### Requirement
Write out exactly the lines below that run from the one containing "((v.rshift n).reshape ⟨v.fmt.i" through the one containing "v y.im), p⟩)) ∧", both included, with no other lines.

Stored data
_____

-- ==== Sys2Proof/Certificates/Slice0/Obligations.lean ====
section
/-! DEFINITION. The statements for the provers, one `def Obligations.<Name> : Prop` each. A docstring says
which rule of spec/ a statement formalises, or that it is about a choice of the model's and which log
entry holds it. -/

open Sys2Proof Sys2Proof.Machine

/-! ### Encoding and the step -/

/-- Decode and encode agree: the bytes of any operation, with every operand at every value, decode to it
and leave the bytes after it. The operand bytes are the model's own (log 1); the selector is
`30_encoding.md` R56's. -/
def Obligations.DecodeReadsEncode : Prop :=
  ∀ (i : Instr) (rest : List Byte), decode (encode i ++ rest) = .ok (i, rest)

/-- An operation has one spelling: what decodes to `i` is the bytes of `i` and what follows (log 1). -/
def Obligations.EncodingIsUnique : Prop :=
  ∀ (bytes rest : List Byte) (i : Instr), decode bytes = .ok (i, rest) → bytes = encode i ++ rest

/-- A byte that is no selector of the table of R56 is "no such operation" (R57), whatever follows it; the
step stops with that refusal, by number. -/
def Obligations.UnknownSelectorIsRefused : Prop :=
  ∀ (s : State) (b : Byte) (bs : List Byte), s.program = b :: bs →
    b.toNat ∉ [0x00, 0x01, 0x02, 0x03, 0x04, 0x05, 0x06, 0x10, 0x11, 0x12, 0x13, 0x14, 0x15, 0x16, 0x17, 0x18,
      0x20, 0x21, 0x22, 0x23, 0x30, 0x31, 0x32, 0x33, 0x34, 0x38, 0x39, 0x3A, 0x3B, 0x40, 0x41, 0x42, 0x43, 0x44,
      0x50, 0x51, 0x60] →
    step s = .refused (.noSuchOperation b.toNat)

/-- Sanity: one operation of each family, its bytes written out from the selectors of R56 and the operand
form of log 1. -/
def Obligations.WordsDecodeToTheirRows : Prop :=
  decode [0x01, 0x06, 0x00, 0x02, 0x00, 0x09, 0x02, 0x04, 0x00] =
      .ok (.add ⟨3, ⟨2, 1, true⟩⟩ ⟨-5, ⟨3, 2, true⟩⟩, []) ∧
  decode [0x10, 0x06, 0x02, 0x00, 0x00, 0x01, 0x02, 0x00, 0x00] =
      .ok (.complex ⟨3, ⟨3, 0, true⟩⟩ ⟨-1, ⟨3, 0, true⟩⟩, []) ∧
  decode [0x20, 0x0C, 0x00, 0x00, 0x02] = .ok (.skidBuffer ⟨8, 0, true⟩ 2, []) ∧
  decode [0x30, 0x06, 0x08, 0x00] = .ok (.integrator 4 5 1, []) ∧
  decode [0x3B, 0x04, 0x08, 0x00, 0x0C, 0x00, 0x00, 0x00, 0x01, 0x0E, 0x00] =
      .ok (.cicDownsamplingFilter 3 5 1 ⟨8, 0, true⟩ 1 (some 8) none, []) ∧
  decode [0x40, 0x00, 0x04, 0x00, 0x00] = .ok (.sdfRadix2Stage 4 ⟨4, 0, true⟩, []) ∧
  decode [0x50, 0x02, 0x00, 0x0C, 0x00, 0x00, 0x00] = .ok (.serialBitExchange 2 0 ⟨8, 0, true⟩ 1, []) ∧
  decode [0x60, 0x08, 0x06, 0x08, 0x00, 0x01, 0x00, 0x10, 0x00, 0x01, 0x01] =
      .ok (.serialFFT 8 ⟨5, 4, true⟩ true ⟨2, 8, true⟩ .threeMult true, [])

/-- A step runs the decoded operation: when the program begins with the bytes of an operation, the step is
that operation's meaning on the state with those bytes taken off (log 2). -/
def Obligations.StepRunsTheDecodedOperation : Prop :=
  ∀ (s : State) (i : Instr) (rest : List Byte), s.program ≠ [] → decode s.program = .ok (i, rest) →
    step s = exec i (s.setProgram rest)

/-- A table word placed where the step fetches is the next operation run, and what was to be fetched after
it is kept. -/
def Obligations.FetchedWordRuns : Prop :=
  ∀ (s : State) (w : Nat) (i : Instr), decodeTableWord 8 w = some i → step (s.withFetchWord 8 w) = exec i s

/-- No tick raises anything (`60_exceptions.md` R265), and a configured machine only ticks (log 2). -/
def Obligations.NoTickStops : Prop :=
  ∀ (n : Nat) (s : State), s.program = [] → run n s = .next (ticks n s)

/-! ### The invariant -/

/-- The state right after reset meets the invariant. -/
def Obligations.ResetMeetsInvariant : Prop := State.reset.Inv

/-- Every step keeps the invariant: links joined (R60), counters below their moduli (R39), registers in the
range of their widths, delay lines of their depths, a butterfly's tags right (R205), results in the range
of their formats (R71). -/
def Obligations.StepKeepsInvariant : Prop :=
  ∀ s t : State, s.Inv → step s = .next t → t.Inv

/-- The butterfly's tags (`45_fft_stages.md` R205), in every state that meets the invariant: in combine mode
the emerging entry is a raw input, in feed mode it is a reset entry or a difference. The
spec derives it ("[derived: from rule R202, rule R203 and `10_state.md` rule R29 ...]"). -/
def Obligations.EmergingTagFollowsMode : Prop :=
  ∀ (s : State) (p : Pipeline) (log c : Nat) (fmt : Fmt) (d : List TaggedEntry),
    s.Inv → s.pipeline = some p → Stage.sdfRadix2 log fmt c d ∈ p.stages →
    (2 ^ (log - 1) ≤ c → (delayRead TaggedEntry.empty d).valid = true ∧ (delayRead TaggedEntry.empty d).tag = false) ∧
    (c < 2 ^ (log - 1) → (delayRead TaggedEntry.empty d).valid = true → (delayRead TaggedEntry.empty d).tag = true)

/-- A unit begins in its reset state (`10_state.md` R34): whatever operation is run, if every unit built so
far has its registers at their reset values, so has every unit after it. -/
def Obligations.ConstructionGivesResetState : Prop :=
  ∀ (i : Instr) (s t : State), exec i s = .next t → (∀ p, s.pipeline = some p → p.fresh) →
    ∀ p, t.pipeline = some p → p.fresh

/-! ### Fixed point -/

/-- The wrap of a legal format (`00_scope.md` R13) is the one element of its range that is congruent
modulo `2^(i+f)`, and is the formula of R13. -/
def Obligations.WrapIsTheRepresentative : Prop :=
  ∀ (p : Fmt) (x : Int), p.legal = true →
    p.wrap x = (if p.signed then (x + 2 ^ (p.i + p.f - 1)) % 2 ^ (p.i + p.f) - 2 ^ (p.i + p.f - 1)
      else x % 2 ^ (p.i + p.f)) ∧
    (∀ y, p.holds y = true ∧ (2 ^ (p.i + p.f) : Int) ∣ y - x ↔ y = p.wrap x)

/-- `FixedPointConst(fmt, raw)` and `Complex(re, im)` deliver what they are given (`40_fixed_point.md` R72,
`41_complex.md` R101). -/
def Obligations.ConstantsAreDelivered : Prop :=
  ∀ (s : State), (∀ v : Fx, v.legal = true →
      exec (.fixedPointConst v.fmt.param v.raw) s = .next (s.setResult (.value v))) ∧
    (∀ x : Cx, x.legal = true →
      exec (.complex x.reFx.param x.imFx.param) s = .next (s.setResult (.complex x)))

/-- `add(a, b)` and `sub(a, b)` (`40_fixed_point.md` R73, R74). -/
def Obligations.AddAndSubAlignGrowAndWrap : Prop :=
  ∀ (s : State) (a b : Fx), a.legal = true → b.legal = true →
    let p : Fmt := ⟨max a.fmt.i b.fmt.i + 1, max a.fmt.f b.fmt.f, a.fmt.signed || b.fmt.signed⟩
    let xa := a.raw * 2 ^ (p.f - a.fmt.f)
    let xb := b.raw * 2 ^ (p.f - b.fmt.f)
    exec (.add a.param b.param) s = .next (s.setResult (.value ⟨p.wrap (xa + xb), p⟩)) ∧
    exec (.sub a.param b.param) s = .next (s.setResult (.value ⟨p.wrap (xa - xb), p⟩))

/-- `mul(a, b)` (`40_fixed_point.md` R75): the exact product, in the summed format, never changed by the
wrap. -/
def Obligations.MulIsTheExactProduct : Prop :=
  ∀ (s : State) (a b : Fx), a.legal = true → b.legal = true →
    let p : Fmt := ⟨a.fmt.i + b.fmt.i, a.fmt.f + b.fmt.f, a.fmt.signed || b.fmt.signed⟩
    exec (.mul a.param b.param) s = .next (s.setResult (.value ⟨a.raw * b.raw, p⟩)) ∧
    p.wrap (a.raw * b.raw) = a.raw * b.raw

/-- `reshape(v, new_format, TRUNCATE)` (`40_fixed_point.md` R76), and the refusal of any other rounding
policy (R81). -/
def Obligations.ReshapeTruncatesAndWraps : Prop :=
  ∀ (s : State) (v : Fx) (p : Fmt), v.legal = true → p.legal = true →
    exec (.reshape v.param p.param .truncate) s = .next (s.setResult (.value
      ⟨p.wrap (if v.fmt.f ≤ p.f then v.raw * 2 ^ (p.f - v.fmt.f) else v.raw / 2 ^ (v.fmt.f - p.f)), p⟩)) ∧
    ∀ policy, exec (.reshape v.param p.param (.other policy)) s = .fault (.configError .unknownRounding)

/-- `rshift(v, n)` and `neg(v)` (`40_fixed_point.md` R77, R78), with what they refuse. -/
def Obligations.ShiftAndNegKeepTheFormat : Prop :=
  ∀ (s : State) (v : Fx), v.legal = true →
    (∀ n : Nat, exec (.rshift v.param n) s = .next (s.setResult (.value ⟨v.raw / 2 ^ n, v.fmt⟩)) ∧
      v.fmt.holds (v.raw / 2 ^ n) = true) ∧
    (∀ n : Int, n < 0 → exec (.rshift v.param n) s = .fault (.configError .badShift)) ∧
    (v.fmt.signed = true → exec (.neg v.param) s = .next (s.setResult (.value ⟨v.fmt.wrap (-v.raw), v.fmt⟩)) ∧
      v.fmt.wrap (-v.raw) = if v.raw = -(2 ^ (v.fmt.i + v.fmt.f - 1)) then v.raw else -v.raw) ∧
    (v.fmt.signed = false → exec (.neg v.param) s = .fault (.configError .unsignedPayload))

/-- When the wrap of `add`, `sub` and `mul` is the identity (`40_fixed_point.md` R79): every row of its
table, with its counterexamples, and the congruence that holds in every row. R79 is the spec's own derivation
("[derived: from rule R73, rule R74, rule R75 and `00_scope.md` rule R13]"). -/
def Obligations.WhenSumsAndProductsAreExact : Prop :=
  (∀ a b : Fx, a.legal = true → b.legal = true →
    let f := max a.fmt.f b.fmt.f
    let xa := a.raw * 2 ^ (f - a.fmt.f)
    let xb := b.raw * 2 ^ (f - b.fmt.f)
    let w := max a.fmt.i b.fmt.i + 1 + f
    (a.fmt.signed = b.fmt.signed → (a.add b).raw = xa + xb) ∧
    (a.fmt.signed = true → b.fmt.signed = false → b.fmt.i < a.fmt.i → (a.add b).raw = xa + xb) ∧
    (a.fmt.signed = false → b.fmt.signed = true → a.fmt.i < b.fmt.i → (a.add b).raw = xa + xb) ∧
    (a.fmt.signed = true → b.fmt.signed = true → (a.sub b).raw = xa - xb) ∧
    (a.fmt.signed = false → b.fmt.signed = false →
      (a.sub b).raw = if xb ≤ xa then xa - xb else xa - xb + 2 ^ w) ∧
    (a.mul b).raw = a.raw * b.raw ∧
    (2 ^ w : Int) ∣ (a.add b).raw - (xa + xb) ∧ (2 ^ w : Int) ∣ (a.sub b).raw - (xa - xb)) ∧
  Fx.add ⟨3, ⟨2, 0, false⟩⟩ ⟨1, ⟨2, 0, true⟩⟩ = ⟨-4, ⟨3, 0, true⟩⟩ ∧
  Fx.sub ⟨1, ⟨2, 0, false⟩⟩ ⟨3, ⟨2, 0, false⟩⟩ = ⟨6, ⟨3, 0, false⟩⟩ ∧
  Fx.sub ⟨-2, ⟨2, 0, true⟩⟩ ⟨3, ⟨2, 0, false⟩⟩ = ⟨3, ⟨3, 0, true⟩⟩

/-- The laws of `reshape` (`40_fixed_point.md` R80), (a) to (f); the numeric values of (b) and (d) are
compared where the format keeps its signedness. R80 is the spec's own derivation ("[derived: from rule
R76]"). -/
def Obligations.ReshapeLaws : Prop :=
  (∀ (v : Fx) (p : Fmt), v.legal = true → p.legal = true → v.fmt.i ≤ p.i → v.fmt.f ≤ p.f →
    (v.reshape p).reshape v.fmt = v) ∧
  (∀ (v : Fx) (p : Fmt), v.legal = true → p.legal = true → p.signed = v.fmt.signed → v.fmt.i ≤ p.i → v.fmt.f ≤ p.f →
    ((v.reshape p).raw : ℚ) / 2 ^ p.f = (v.raw : ℚ) / 2 ^ v.fmt.f) ∧
  (∀ (r1 r2 : Int) (k : Nat), r1 ≤ r2 → ashr r1 k ≤ ashr r2 k) ∧
  (∀ (v : Fx) (p : Fmt), v.legal = true → p.legal = true → p.signed = v.fmt.signed → v.fmt.i ≤ p.i → p.f < v.fmt.f →
    0 ≤ (v.raw : ℚ) / 2 ^ v.fmt.f - ((v.reshape p).raw : ℚ) / 2 ^ p.f ∧
    (v.raw : ℚ) / 2 ^ v.fmt.f - ((v.reshape p).raw : ℚ) / 2 ^ p.f < 1 / 2 ^ p.f) ∧
  (∀ (r : Int) (a b : Nat), ashr (ashr r a) b = ashr r (a + b)) ∧
  (∀ (v : Fx) (n : Nat), v.legal = true → n < v.fmt.i → n ≤ v.fmt.f →
    ((v.rshift n).reshape ⟨v.fmt.i - n, v.fmt.f, v.fmt.signed⟩).raw = v.raw / 2 ^ n ∧
    (v.reshape ⟨v.fmt.i, v.fmt.f - n, v.fmt.signed⟩).raw = v.raw / 2 ^ n)

/-! ### Complex values -/

/-- `c_add(x, y)` and `c_sub(x, y)` (`41_complex.md` R102, R103). -/
def Obligations.ComplexSumsAreLaneSums : Prop :=
  ∀ (s : State) (x y : Cx), x.legal = true → y.legal = true →
    let p : Fmt := ⟨max x.fmt.i y.fmt.i + 1, max x.fmt.f y.fmt.f, x.fmt.signed || y.fmt.signed⟩
    let u := fun r : Int => r * 2 ^ (p.f - x.fmt.f)
    let v := fun r : Int => r * 2 ^ (p.f - y.fmt.f)
    exec (.cAdd x.param y.param) s = .next (s.setResult (.complex
      ⟨p.wrap (u x.re + v y.re), p.wrap (u x.im + v y.im), p⟩)) ∧
    exec (.cSub x.param y.param) s = .next (s.setResult (.complex
      ⟨p.wrap (u x.re - v y.re), p.wrap (u x.im - v y.im), p⟩))

/-- `c_mul(x, y)` (`41_complex.md` R104): `(ac - bd, ad + bc)` in the format `(ix + iy + 1, fx + fy,
sx or sy)`, exact for signed operands. -/
def Obligations.ComplexProduct : Prop :=
  ∀ (s : State) (x y : Cx), x.legal = true → y.legal = true →
    let p : Fmt := ⟨x.fmt.i + y.fmt.i + 1, x.fmt.f + y.fmt.f, x.fmt.signed || y.fmt.signed⟩
    let re := x.re * y.re - x.im * y.im
    let im := x.re * y.im + x.im * y.re
    exec (.cMul x.param y.param) s = .next (s.setResult (.complex ⟨p.wrap re, p.wrap im, p⟩)) ∧
    (x.fmt.signed = true → y.fmt.signed = true → p.wrap re = re ∧ p.wrap im = im)

/-- `c_mul3(x, t)` (`41_complex.md` R105): the three products for any operands; for signed operands the
numeric value of `c_mul`, and after a reshape of both to one format the same stored integers, which is the
spec's own derivation ("[derived: from rule R104 and `40_fixed_point.md` rule R76]"). -/
def Obligations.ThreeMultiplierProduct : Prop :=
  ∀ (s : State) (x t : Cx), x.legal = true → t.legal = true →
    let p : Fmt := ⟨x.fmt.i + t.fmt.i + 2, x.fmt.f + t.fmt.f, x.fmt.signed || t.fmt.signed⟩
    let u1 := Fmt.wrap ⟨t.fmt.i + 1, t.fmt.f, t.fmt.signed⟩ (t.re - t.im)
    let u2 := Fmt.wrap ⟨x.fmt.i + 1, x.fmt.f, x.fmt.signed⟩ (x.re - x.im)
    let u3 := Fmt.wrap ⟨x.fmt.i + 1, x.fmt.f, x.fmt.signed⟩ (x.re + x.im)
    exec (.cMul3 x.param t.param) s = .next (s.setResult (.complex
      ⟨p.wrap (x.im * u1 + t.re * u2), p.wrap (x.im * u1 + t.im * u3), p⟩)) ∧
    (x.fmt.signed = true → t.fmt.signed = true →
      (x.mul3 t).re = x.re * t.re - x.im * t.im ∧ (x.mul3 t).im = x.re * t.im + x.im * t.re ∧
      ∀ q : Fmt, (x.mul3 t).reshape q = (x.mul t).reshape q)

_____

### Answer area
    ((v.rshift n).reshape ⟨v.fmt.i - n, v.fmt.f, v.fmt.signed⟩).raw = v.raw / 2 ^ n ∧
    (v.reshape ⟨v.fmt.i, v.fmt.f - n, v.fmt.signed⟩).raw = v.raw / 2 ^ n)

/-! ### Complex values -/

/-- `c_add(x, y)` and `c_sub(x, y)` (`41_complex.md` R102, R103). -/
def Obligations.ComplexSumsAreLaneSums : Prop :=
  ∀ (s : State) (x y : Cx), x.legal = true → y.legal = true →
    let p : Fmt := ⟨max x.fmt.i y.fmt.i + 1, max x.fmt.f y.fmt.f, x.fmt.signed || y.fmt.signed⟩
    let u := fun r : Int => r * 2 ^ (p.f - x.fmt.f)
    let v := fun r : Int => r * 2 ^ (p.f - y.fmt.f)
    exec (.cAdd x.param y.param) s = .next (s.setResult (.complex
      ⟨p.wrap (u x.re + v y.re), p.wrap (u x.im + v y.im), p⟩)) ∧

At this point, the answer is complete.